If inflation is your ultimate enemy, compounding is your ultimate friend.
Einstein even called it the eighth wonder of the world - and being the genius he was, he would have known!
Compounding is the best weapon in your arsenal, the one thing that can make your money grow, despite inflation.
Compounding simply means that the returns on the investment grow too, and not only the capital. It is growth on growth, or interest on interest.
The longer you invest, the more your money will grow. That is why time is important, and the earlier you start investing the more you will earn.
Delaying your investments is as bad as not investing at all.
Example of Ann and Peter, two young people.
Ann saves $500 a year. She starts when she is 15 years old and invests in the stock market for 10 years at a return of 20% a year. After 10 years she stops adding money to her nest egg.
Her friend, Peter, only starts to save when he is 40 years old. After initially squandering his income rashly, Peter starts saving $40,000 a year for 25 years, also at a return of 20%.
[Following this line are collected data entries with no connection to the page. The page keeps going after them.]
-- ==== Sys2Proof/Laws/Step.lean ====
section
/-! SUPPORT. What a command's move, a transfer and a step can do: cited instead of unfolding `step`. -/

namespace Sys2Proof.Machine

/-- The outcome of the command with a given opcode (R113): Execute of the running command. -/
def commandOutcome (cmd : BitVec 8) (s : State) : CmdOutcome :=
  if cmd = 0x01#8 then execute .modexp s
  else if cmd = 0x02#8 then execute .modmul s
  else if cmd = 0x03#8 then execute .modred s
  else if cmd = 0x04#8 then execute .montmul s
  else if cmd = 0x0F#8 then .zeroize
  else .error .illegalCmd

/-- exec's move while BUSY = 0 is acceptance, and while BUSY = 1 the completion with the opcode's outcome. -/
theorem exec_eq (i : Instr) (s : State) :
    exec i s = .next (if s.statusBUSY then complete (commandOutcome i.opcode s) s else s.accept i.opcode i.ie) := by
  cases i <;> cases h : s.statusBUSY <;>
    simp [exec, execModexp, execModmul, execModred, execMontmul, execZeroize, runCommand, h, commandOutcome,
      Instr.opcode, Instr.ie]

/-- `exec` always answers a next state. -/
theorem exec_next (i : Instr) (s : State) : isNext (exec i s) := ⟨_, exec_eq i s⟩

/-- `exec` of a result-computing command while BUSY = 1. -/
theorem exec_arith (op : ArithOp) (ie : Bool) (s : State) (h : s.statusBUSY = true) :
    exec (op.instr ie) s = .next (complete (execute op s) s) := by
  cases op <;> simp [exec_eq, ArithOp.instr, h, Instr.opcode, commandOutcome]

/-- A word with START = 1 takes the next move of the command in its CMD field, legal or not (R91, R92). -/
theorem runWord_start (w : Word) (s : State) (hw : fieldSTART w = true) :
    runWord w s = .next (if s.statusBUSY then complete (commandOutcome (fieldCMD w) s) s
      else s.accept (fieldCMD w) (fieldIE w)) := by
  unfold runWord decode decodeCMD
  rw [if_pos hw]
  by_cases h1 : fieldCMD w = 0x01#8
  · simp only [h1, if_pos, exec_eq]; rfl
  by_cases h2 : fieldCMD w = 0x02#8
  · simp only [h2, exec_eq]; rfl
  by_cases h3 : fieldCMD w = 0x03#8
  · simp only [h3, exec_eq]; rfl
  by_cases h4 : fieldCMD w = 0x04#8
  · simp only [h4, exec_eq]; rfl
  by_cases h5 : fieldCMD w = 0x0F#8
  · simp only [h5, exec_eq]; rfl
  simp only [h1, h2, h3, h4, h5, if_false, execIllegal, runCommand, commandOutcome]
  cases s.statusBUSY <;> rfl

/-- A word with START = 0 only sets IE and CMD (R110). -/
theorem runWord_noStart (w : Word) (s : State) (hw : fieldSTART w = false) :
    runWord w s = .next (s.writeCtrlIdle w) := by
  simp [runWord, decode, hw]

/-- START of a CTRL word built from its fields. -/
@[simp] theorem fieldSTART_ctrlWord (cmd : BitVec 8) (ie st : Bool) : fieldSTART (ctrlWord cmd ie st) = st := by
  simp only [fieldSTART, ctrlWord, BitVec.getLsbD_append, BitVec.getLsbD_ofBool]
  simp

/-- IE of a CTRL word built from its fields. -/
@[simp] theorem fieldIE_ctrlWord (cmd : BitVec 8) (ie st : Bool) : fieldIE (ctrlWord cmd ie st) = ie := by
  simp only [fieldIE, ctrlWord, BitVec.getLsbD_append, BitVec.getLsbD_ofBool]
  simp

/-- CMD of a CTRL word built from its fields. -/
@[simp] theorem fieldCMD_ctrlWord (cmd : BitVec 8) (ie st : Bool) : fieldCMD (ctrlWord cmd ie st) = cmd := by
  apply BitVec.eq_of_getLsbD_eq
  intro i hi
  simp only [fieldCMD, ctrlWord, BitVec.getLsbD_extractLsb', BitVec.getLsbD_append, BitVec.getLsbD_ofBool]
  interval_cases i <;> simp

/-- The ENGINE's completion step (R124). -/
theorem engineComplete_eq (s : State) :
    engineComplete s = .next (if s.statusBUSY then complete (commandOutcome s.ctrlCMD s) s else s) := by
  unfold engineComplete
  cases h : s.statusBUSY
  · rfl
  · rw [if_pos rfl, if_pos rfl, State.runningWord, runWord_start _ _ (fieldSTART_ctrlWord _ _ _), h, if_pos rfl,
      fieldCMD_ctrlWord]

/-- The state a full-strobe CTRL write leaves (R68, R110). -/
def State.afterCtrl (w : Word) (s : State) : State :=
  if s.statusBUSY then s.writeCtrlBusy w
  else if fieldSTART w then s.accept (fieldCMD w) (fieldIE w) else s.writeCtrlIdle w

/-- A full-strobe CTRL write always answers a next state. -/
theorem writeCtrl_eq (w : Word) (s : State) : writeCtrl w s = .next (s.afterCtrl w) := by
  unfold writeCtrl State.afterCtrl
  cases h : s.statusBUSY
  · cases hw : fieldSTART w
    · simp [runWord_noStart _ _ hw]
    · simp [runWord_start _ _ hw, h]
  · simp

/-- The state a write transfer leaves (R62, R66, R68). -/
def State.afterWrite (off : Offset) (w : Word) (strb : Strobe) (s : State) : State :=
  match target off with
  | .reg .ctrl => if strb = 0b1111#4 then s.afterCtrl w else s
  | .reg r => if strb = 0b1111#4 then s.writeReg r w else s
  | .window X o => s.hostWriteWindow X o w strb
  | .reserved => s

/-- A write transfer always answers a next state (R64). -/
theorem hostWrite_eq (off : Offset) (w : Word) (strb : Strobe) (s : State) :
    hostWrite off w strb s = .next (s.afterWrite off w strb) := by
  unfold hostWrite State.afterWrite
  cases target off with
  | reg r =>
    cases r
    case ctrl =>
      by_cases h : strb = 0b1111#4
      · simp only [h, if_true]
        exact writeCtrl_eq w s
      · simp only [h, if_false]
    all_goals rfl
  | window X o => rfl
  | reserved => rfl

/-- The state an event leaves. -/
def State.afterEvent (e : Event) (s : State) : State :=
  match e with
  | .read off => s.hostRead off
  | .write off w strb => s.afterWrite off w strb
  | .engineInternal => s.internalStep
  | .engineComplete => if s.statusBUSY then complete (commandOutcome s.ctrlCMD s) s else s
  | .reset => s.resetEvent

/-- Every event answers a next state. -/
theorem handleEvent_eq (e : Event) (s : State) : handleEvent e s = .next (s.afterEvent e) := by
  cases e
  · rfl
  · exact hostWrite_eq _ _ _ _
  · rfl
  · exact engineComplete_eq s
  · rfl

/-- What a step can do: with no event left a running command completes; else the clock runs and the next event happens. -/
theorem step_eq (s : State) :
    step s = .next (match s.inputs with
      | [] => s.tick.afterEvent .engineComplete
      | e :: rest => (s.withInputs rest).tick.afterEvent e) := by
  unfold step advance
  cases s.inputs with
  | nil => exact engineComplete_eq _
  | cons e rest => exact handleEvent_eq _ _

/-- A step of a machine with no event left. -/
theorem step_nil {s : State} (h : s.inputs = []) : step s = .next (s.tick.afterEvent .engineComplete) := by
  rw [step_eq, h]

/-- A step of a machine whose next event is `e`. -/
theorem step_cons {s : State} {e : Event} {rest : List Event} (h : s.inputs = e :: rest) :
    step s = .next ((s.withInputs rest).tick.afterEvent e) := by
  rw [step_eq, h]

/-- One step of a run of the machine. -/
theorem run_succ {s t : State} (k : Nat) (h : step s = .next t) :
    Host.Core.run Sys2Proof.core (k + 1) s = Host.Core.run Sys2Proof.core k t := by
  have h' : Sys2Proof.core.step s = .next t := h
  rw [Host.Core.run.eq_2 Sys2Proof.core s k, h']

/-- The fields of a register write other than CTRL while BUSY = 1: LOCKERR or the STATUS bits alone. -/
theorem writeReg_busy (r : Reg) (w : Word) (s : State) (h : s.statusBUSY = true) :
    s.writeReg r w = s ∨ s.writeReg r w = s.lockError ∨ s.writeReg r w = s.writeStatus w := by
  cases r <;> simp [State.writeReg, State.lockedWrite, h]

/-- The address of an offset, bits 1:0 dropped (R63). -/
theorem and_mask_toNat (off : Offset) : (off &&& 0x7FFC#15).toNat = off.toNat / 4 * 4 := by
  have h : off &&& 0x7FFC#15 = (off >>> 2) <<< 2 := by
    apply BitVec.eq_of_getLsbD_eq
    intro i hi
    simp only [BitVec.getLsbD_and, BitVec.getLsbD_shiftLeft, BitVec.getLsbD_ushiftRight]
    interval_cases i <;> simp
  have hlt := off.isLt
  rw [h, BitVec.toNat_shiftLeft, BitVec.toNat_ushiftRight, Nat.shiftLeft_eq, Nat.shiftRight_eq_div_pow]
  omega

/-- Address decoding through the aligned address (R63, R35). -/
theorem target_eq (off : Offset) : target off = targetAt (off.toNat / 4 * 4) := by
  rw [target, and_mask_toNat]

/-- Registers and reserved offsets stand below 0x1000. -/
theorem regAt_ne_window (a : Nat) (X : Buf) (o : Nat) : regAt a ≠ .window X o := by
  unfold regAt
  repeat' split
  all_goals simp

/-- The aligned address of an offset that selects a window (R35, R62). -/
theorem target_window {off : Offset} {X : Buf} {o : Nat} (h : target off = .window X o) :
    o < 4096 ∧ o % 4 = 0 ∧ X.window + o = off.toNat / 4 * 4 := by
  rw [target_eq] at h
  unfold targetAt at h
  repeat' split at h
  · exact absurd h (regAt_ne_window _ _ _)
  all_goals
    cases h
    try simp only [Buf.window]
    try omega

end Sys2Proof.Machine
end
Who do you think has the most money at retirement?
- The total amount of $5000 that Ann had saved over 10 years, gave her a grand total of $22.9 million at the age of 65.
- Peter on the other hand, battled to save a total of $1 million and ended up with $22.7 million.
Neither of them will have any financial problems, but the point is that Ann's money grew for 50 years - twice as long as Peter's did, and with much less effort.
How did Ann achieve this? Not because of:
- the rate of return: both earned the same return on their investment, nor
- the capital she put in: Peter put in far more.
But because of:
- the time factor. Over time, Ann had growth on her money and on her returns. Compounding is a winning recipe.